▸ **Task item**
What is needed is a copy of each line in the listing below that contains "length".

▸ **Exercise material**
---------------
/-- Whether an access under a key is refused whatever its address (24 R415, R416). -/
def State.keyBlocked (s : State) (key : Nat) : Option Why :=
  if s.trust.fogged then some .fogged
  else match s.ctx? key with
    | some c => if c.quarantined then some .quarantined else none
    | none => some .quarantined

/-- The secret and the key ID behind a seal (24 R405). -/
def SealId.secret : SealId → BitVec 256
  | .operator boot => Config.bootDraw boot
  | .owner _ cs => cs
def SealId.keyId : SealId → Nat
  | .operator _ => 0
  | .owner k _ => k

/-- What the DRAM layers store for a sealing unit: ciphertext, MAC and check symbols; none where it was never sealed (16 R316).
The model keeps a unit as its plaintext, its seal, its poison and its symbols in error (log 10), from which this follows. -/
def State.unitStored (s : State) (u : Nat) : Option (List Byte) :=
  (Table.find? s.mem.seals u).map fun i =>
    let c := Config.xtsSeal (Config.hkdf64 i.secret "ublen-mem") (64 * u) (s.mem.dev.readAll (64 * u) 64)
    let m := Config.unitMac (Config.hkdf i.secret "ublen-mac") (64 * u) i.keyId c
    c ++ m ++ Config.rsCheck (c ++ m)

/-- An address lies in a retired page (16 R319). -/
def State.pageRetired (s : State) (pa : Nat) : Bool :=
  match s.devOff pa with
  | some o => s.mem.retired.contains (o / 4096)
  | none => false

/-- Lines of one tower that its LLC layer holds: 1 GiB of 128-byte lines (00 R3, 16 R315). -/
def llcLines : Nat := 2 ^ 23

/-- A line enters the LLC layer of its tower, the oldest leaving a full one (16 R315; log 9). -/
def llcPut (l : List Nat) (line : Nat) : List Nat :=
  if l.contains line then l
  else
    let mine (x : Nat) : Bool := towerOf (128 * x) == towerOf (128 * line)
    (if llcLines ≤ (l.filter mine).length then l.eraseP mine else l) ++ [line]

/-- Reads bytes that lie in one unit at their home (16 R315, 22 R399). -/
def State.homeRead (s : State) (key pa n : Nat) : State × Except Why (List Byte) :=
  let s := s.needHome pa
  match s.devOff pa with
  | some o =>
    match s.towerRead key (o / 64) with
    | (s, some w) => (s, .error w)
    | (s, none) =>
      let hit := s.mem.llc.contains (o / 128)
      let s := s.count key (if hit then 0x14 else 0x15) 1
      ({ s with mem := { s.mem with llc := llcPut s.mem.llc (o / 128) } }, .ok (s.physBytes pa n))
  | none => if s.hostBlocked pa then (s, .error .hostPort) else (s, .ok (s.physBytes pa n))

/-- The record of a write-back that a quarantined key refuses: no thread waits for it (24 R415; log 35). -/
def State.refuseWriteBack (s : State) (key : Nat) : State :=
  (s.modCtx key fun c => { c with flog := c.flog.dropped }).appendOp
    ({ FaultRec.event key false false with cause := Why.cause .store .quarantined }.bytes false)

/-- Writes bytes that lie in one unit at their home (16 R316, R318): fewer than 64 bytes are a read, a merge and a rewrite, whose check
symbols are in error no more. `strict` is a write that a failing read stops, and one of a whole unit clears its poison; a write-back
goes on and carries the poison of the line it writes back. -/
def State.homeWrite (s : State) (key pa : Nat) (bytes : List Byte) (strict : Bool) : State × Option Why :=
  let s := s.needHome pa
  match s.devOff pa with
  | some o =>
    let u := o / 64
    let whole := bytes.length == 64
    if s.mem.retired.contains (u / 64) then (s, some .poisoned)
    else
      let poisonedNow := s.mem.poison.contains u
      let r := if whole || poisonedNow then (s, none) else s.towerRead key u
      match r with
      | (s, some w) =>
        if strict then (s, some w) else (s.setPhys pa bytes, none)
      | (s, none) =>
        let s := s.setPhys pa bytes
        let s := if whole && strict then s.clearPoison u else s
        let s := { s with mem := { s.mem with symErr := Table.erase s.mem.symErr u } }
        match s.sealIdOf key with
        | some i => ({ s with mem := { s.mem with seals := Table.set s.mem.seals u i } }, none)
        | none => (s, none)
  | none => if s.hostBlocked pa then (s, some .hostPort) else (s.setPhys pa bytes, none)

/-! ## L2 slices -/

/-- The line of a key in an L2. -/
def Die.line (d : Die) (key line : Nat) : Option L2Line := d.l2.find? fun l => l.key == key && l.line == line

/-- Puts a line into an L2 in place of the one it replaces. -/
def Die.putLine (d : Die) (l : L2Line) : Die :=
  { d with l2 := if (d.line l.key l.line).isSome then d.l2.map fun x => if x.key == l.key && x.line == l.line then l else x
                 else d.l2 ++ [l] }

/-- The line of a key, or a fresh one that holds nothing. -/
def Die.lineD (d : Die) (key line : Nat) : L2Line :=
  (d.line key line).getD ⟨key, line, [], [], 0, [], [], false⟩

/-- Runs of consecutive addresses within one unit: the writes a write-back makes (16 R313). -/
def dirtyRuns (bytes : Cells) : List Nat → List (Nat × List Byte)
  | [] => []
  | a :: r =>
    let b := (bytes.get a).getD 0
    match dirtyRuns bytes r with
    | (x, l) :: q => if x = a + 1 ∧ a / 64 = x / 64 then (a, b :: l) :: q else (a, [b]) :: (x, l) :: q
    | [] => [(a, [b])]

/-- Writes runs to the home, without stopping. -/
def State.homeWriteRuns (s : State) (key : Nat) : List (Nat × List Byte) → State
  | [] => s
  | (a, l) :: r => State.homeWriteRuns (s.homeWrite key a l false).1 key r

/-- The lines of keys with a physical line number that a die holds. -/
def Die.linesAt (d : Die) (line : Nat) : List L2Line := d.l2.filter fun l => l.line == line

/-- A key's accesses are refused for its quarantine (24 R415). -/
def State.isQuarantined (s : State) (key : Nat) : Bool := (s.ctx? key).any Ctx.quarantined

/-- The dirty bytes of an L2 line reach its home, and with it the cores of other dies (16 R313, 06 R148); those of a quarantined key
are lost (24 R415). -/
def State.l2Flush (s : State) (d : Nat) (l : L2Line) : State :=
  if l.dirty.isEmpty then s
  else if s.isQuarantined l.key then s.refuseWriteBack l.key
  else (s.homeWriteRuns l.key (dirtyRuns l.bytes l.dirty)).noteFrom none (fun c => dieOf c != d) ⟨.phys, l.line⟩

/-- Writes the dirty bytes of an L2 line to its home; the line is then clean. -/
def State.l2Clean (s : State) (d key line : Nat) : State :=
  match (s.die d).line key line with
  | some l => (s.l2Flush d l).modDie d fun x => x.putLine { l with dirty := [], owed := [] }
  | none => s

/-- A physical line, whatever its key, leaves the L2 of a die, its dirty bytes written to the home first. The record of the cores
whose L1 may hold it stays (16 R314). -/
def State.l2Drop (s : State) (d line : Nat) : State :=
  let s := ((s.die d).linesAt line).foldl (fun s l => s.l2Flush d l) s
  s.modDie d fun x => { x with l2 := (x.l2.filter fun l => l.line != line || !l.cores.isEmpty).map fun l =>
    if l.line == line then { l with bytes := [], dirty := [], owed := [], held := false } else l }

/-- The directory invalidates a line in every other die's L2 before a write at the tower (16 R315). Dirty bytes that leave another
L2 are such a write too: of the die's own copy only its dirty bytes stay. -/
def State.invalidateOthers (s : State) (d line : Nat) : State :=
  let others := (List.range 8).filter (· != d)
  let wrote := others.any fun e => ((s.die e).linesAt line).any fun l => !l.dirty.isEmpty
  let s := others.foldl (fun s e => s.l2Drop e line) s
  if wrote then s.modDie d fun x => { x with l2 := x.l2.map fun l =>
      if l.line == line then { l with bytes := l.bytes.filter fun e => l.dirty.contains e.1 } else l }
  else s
---------------
▸ **Exercise result**
    (if llcLines ≤ (l.filter mine).length then l.eraseP mine else l) ++ [line]
    let whole := bytes.length == 64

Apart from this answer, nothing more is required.